EXCERPTED RECORDS START

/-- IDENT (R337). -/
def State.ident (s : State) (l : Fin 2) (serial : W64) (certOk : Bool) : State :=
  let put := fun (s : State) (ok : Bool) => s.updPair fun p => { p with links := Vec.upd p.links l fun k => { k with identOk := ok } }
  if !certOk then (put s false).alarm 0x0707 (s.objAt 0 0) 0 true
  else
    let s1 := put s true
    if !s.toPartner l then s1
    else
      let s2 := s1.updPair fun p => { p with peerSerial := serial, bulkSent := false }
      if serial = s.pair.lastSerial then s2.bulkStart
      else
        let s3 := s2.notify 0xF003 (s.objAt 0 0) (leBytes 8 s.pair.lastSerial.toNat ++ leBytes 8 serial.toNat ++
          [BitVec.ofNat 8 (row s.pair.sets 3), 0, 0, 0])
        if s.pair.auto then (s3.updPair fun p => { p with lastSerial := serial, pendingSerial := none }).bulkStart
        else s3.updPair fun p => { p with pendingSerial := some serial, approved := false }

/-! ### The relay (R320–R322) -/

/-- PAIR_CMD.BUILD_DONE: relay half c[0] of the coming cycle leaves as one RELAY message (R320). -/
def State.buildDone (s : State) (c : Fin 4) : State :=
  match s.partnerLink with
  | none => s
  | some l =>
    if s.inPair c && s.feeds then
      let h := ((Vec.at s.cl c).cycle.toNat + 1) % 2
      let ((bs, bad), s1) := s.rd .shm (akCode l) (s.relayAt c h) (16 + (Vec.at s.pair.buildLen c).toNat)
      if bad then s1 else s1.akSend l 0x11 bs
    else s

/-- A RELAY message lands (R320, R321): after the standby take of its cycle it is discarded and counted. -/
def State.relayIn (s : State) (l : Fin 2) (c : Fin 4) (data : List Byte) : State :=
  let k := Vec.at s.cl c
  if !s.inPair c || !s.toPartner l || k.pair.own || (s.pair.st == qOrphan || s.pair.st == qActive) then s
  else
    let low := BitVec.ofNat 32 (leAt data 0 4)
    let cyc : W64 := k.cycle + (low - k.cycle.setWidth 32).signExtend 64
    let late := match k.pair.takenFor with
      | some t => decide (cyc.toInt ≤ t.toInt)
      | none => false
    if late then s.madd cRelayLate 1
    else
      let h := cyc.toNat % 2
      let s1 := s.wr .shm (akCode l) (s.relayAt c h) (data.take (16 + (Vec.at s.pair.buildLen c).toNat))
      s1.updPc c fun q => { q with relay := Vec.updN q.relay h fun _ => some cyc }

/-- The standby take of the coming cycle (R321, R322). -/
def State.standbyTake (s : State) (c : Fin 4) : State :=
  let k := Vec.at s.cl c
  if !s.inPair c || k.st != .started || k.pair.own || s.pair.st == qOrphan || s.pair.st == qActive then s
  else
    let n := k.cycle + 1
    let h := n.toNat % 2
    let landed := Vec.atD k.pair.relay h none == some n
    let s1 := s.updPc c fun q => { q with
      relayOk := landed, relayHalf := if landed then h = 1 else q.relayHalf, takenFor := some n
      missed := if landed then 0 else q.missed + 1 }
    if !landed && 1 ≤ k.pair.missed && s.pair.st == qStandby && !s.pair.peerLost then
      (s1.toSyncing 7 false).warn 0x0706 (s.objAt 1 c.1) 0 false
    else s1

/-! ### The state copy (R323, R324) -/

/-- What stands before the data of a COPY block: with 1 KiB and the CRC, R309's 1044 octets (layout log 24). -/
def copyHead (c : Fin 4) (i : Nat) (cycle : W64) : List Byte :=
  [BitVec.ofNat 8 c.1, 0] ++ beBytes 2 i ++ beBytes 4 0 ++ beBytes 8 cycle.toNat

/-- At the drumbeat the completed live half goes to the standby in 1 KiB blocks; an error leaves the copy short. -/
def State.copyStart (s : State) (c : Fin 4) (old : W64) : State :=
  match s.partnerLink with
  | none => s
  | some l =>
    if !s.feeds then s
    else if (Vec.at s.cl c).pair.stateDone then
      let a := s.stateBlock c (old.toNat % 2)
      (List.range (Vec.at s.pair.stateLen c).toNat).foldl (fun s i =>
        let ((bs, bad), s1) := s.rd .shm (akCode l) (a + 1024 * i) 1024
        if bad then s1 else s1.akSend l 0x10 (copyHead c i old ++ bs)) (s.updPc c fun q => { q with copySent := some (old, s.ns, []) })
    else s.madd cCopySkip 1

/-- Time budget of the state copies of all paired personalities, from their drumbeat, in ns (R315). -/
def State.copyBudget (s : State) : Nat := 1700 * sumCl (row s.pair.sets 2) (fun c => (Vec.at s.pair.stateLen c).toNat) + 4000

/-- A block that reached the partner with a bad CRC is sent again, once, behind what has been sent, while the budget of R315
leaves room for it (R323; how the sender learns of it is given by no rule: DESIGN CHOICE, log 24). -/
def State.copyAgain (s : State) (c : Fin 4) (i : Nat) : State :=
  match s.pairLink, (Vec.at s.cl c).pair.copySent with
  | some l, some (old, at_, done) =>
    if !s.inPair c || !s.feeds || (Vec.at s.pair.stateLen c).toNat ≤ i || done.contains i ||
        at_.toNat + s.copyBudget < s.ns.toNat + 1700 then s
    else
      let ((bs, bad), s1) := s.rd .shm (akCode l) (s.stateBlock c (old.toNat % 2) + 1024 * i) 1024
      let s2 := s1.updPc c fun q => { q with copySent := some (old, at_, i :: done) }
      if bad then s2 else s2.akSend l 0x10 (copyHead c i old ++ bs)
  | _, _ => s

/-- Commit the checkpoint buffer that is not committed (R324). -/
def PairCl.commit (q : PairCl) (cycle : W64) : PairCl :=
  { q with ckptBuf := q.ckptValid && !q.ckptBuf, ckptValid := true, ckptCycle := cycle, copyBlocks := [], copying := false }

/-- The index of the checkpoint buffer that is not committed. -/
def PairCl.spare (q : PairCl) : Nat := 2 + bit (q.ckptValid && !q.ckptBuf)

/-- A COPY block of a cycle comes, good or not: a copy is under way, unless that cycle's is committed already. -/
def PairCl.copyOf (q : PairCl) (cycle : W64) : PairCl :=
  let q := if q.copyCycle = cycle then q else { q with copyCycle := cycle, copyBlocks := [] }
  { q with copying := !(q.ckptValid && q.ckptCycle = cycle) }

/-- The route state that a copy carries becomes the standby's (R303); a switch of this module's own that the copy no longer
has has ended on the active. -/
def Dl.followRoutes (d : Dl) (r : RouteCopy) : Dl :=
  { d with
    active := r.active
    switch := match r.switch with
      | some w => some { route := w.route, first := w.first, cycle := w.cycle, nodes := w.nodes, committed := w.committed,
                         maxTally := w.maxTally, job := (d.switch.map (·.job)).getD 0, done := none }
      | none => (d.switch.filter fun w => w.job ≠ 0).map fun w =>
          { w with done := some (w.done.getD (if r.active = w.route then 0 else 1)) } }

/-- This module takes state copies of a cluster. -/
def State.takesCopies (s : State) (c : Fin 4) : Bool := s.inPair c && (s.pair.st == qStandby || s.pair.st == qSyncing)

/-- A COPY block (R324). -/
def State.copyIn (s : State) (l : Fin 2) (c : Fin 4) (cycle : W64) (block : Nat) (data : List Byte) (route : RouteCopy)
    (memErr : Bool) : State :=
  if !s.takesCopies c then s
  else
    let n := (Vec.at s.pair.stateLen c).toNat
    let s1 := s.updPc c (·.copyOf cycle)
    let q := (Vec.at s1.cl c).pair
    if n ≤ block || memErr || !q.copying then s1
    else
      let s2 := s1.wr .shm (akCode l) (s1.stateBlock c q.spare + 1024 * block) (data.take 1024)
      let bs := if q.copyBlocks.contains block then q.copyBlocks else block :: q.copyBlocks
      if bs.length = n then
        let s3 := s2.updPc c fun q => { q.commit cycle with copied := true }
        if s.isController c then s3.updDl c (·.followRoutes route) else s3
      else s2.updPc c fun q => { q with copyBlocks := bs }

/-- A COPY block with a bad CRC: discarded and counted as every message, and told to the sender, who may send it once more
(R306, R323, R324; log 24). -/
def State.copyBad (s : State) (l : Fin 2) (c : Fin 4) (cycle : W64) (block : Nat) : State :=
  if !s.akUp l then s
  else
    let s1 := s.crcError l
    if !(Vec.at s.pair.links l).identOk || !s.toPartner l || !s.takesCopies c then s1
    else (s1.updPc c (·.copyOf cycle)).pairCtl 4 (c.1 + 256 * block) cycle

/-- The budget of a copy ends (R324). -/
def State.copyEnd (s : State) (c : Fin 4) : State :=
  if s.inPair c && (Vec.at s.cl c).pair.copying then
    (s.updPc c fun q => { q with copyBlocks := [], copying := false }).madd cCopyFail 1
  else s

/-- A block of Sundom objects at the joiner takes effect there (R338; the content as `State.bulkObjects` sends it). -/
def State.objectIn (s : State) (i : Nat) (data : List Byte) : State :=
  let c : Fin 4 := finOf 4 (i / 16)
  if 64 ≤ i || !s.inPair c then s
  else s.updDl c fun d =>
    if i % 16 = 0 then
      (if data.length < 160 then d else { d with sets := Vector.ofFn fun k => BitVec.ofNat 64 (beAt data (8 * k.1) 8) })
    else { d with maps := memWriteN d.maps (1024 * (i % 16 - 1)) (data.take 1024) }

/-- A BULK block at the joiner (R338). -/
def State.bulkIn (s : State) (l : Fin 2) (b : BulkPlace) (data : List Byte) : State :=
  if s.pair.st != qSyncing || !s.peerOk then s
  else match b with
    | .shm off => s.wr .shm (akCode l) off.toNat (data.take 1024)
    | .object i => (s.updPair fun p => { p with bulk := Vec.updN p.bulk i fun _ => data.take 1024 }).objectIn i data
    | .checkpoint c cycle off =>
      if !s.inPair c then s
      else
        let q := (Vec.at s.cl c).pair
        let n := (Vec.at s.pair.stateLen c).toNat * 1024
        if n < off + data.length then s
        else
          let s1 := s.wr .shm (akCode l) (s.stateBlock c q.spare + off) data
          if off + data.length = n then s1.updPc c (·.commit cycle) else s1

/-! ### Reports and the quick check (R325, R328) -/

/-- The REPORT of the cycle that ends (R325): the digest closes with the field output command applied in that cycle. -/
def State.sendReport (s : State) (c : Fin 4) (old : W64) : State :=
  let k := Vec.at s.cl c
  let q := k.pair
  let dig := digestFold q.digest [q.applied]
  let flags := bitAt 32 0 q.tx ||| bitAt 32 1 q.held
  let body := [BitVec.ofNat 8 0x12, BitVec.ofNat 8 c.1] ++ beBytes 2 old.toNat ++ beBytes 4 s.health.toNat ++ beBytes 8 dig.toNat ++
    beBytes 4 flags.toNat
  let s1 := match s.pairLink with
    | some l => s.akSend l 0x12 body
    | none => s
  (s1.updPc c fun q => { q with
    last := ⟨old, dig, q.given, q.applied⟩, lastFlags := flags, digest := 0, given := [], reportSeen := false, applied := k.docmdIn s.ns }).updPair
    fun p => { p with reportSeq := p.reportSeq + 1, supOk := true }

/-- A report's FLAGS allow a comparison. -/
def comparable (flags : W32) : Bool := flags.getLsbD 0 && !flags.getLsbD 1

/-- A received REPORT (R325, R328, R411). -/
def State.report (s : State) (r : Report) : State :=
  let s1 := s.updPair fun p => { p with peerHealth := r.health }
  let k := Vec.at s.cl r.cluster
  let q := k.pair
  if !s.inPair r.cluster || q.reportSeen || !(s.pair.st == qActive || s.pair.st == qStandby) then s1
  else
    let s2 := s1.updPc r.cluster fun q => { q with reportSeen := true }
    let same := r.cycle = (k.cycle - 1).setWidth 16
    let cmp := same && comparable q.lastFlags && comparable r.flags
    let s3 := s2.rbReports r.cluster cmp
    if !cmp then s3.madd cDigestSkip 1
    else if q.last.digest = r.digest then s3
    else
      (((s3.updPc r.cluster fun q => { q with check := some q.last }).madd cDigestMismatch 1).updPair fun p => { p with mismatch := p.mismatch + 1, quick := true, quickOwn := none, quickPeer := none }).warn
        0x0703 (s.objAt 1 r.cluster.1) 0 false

EXCERPTED RECORDS END

● **DIRECTIONS**
Give the number of lines in the listing that hold the string "joiner". Add nothing else.

● **TASK OUTPUT**
2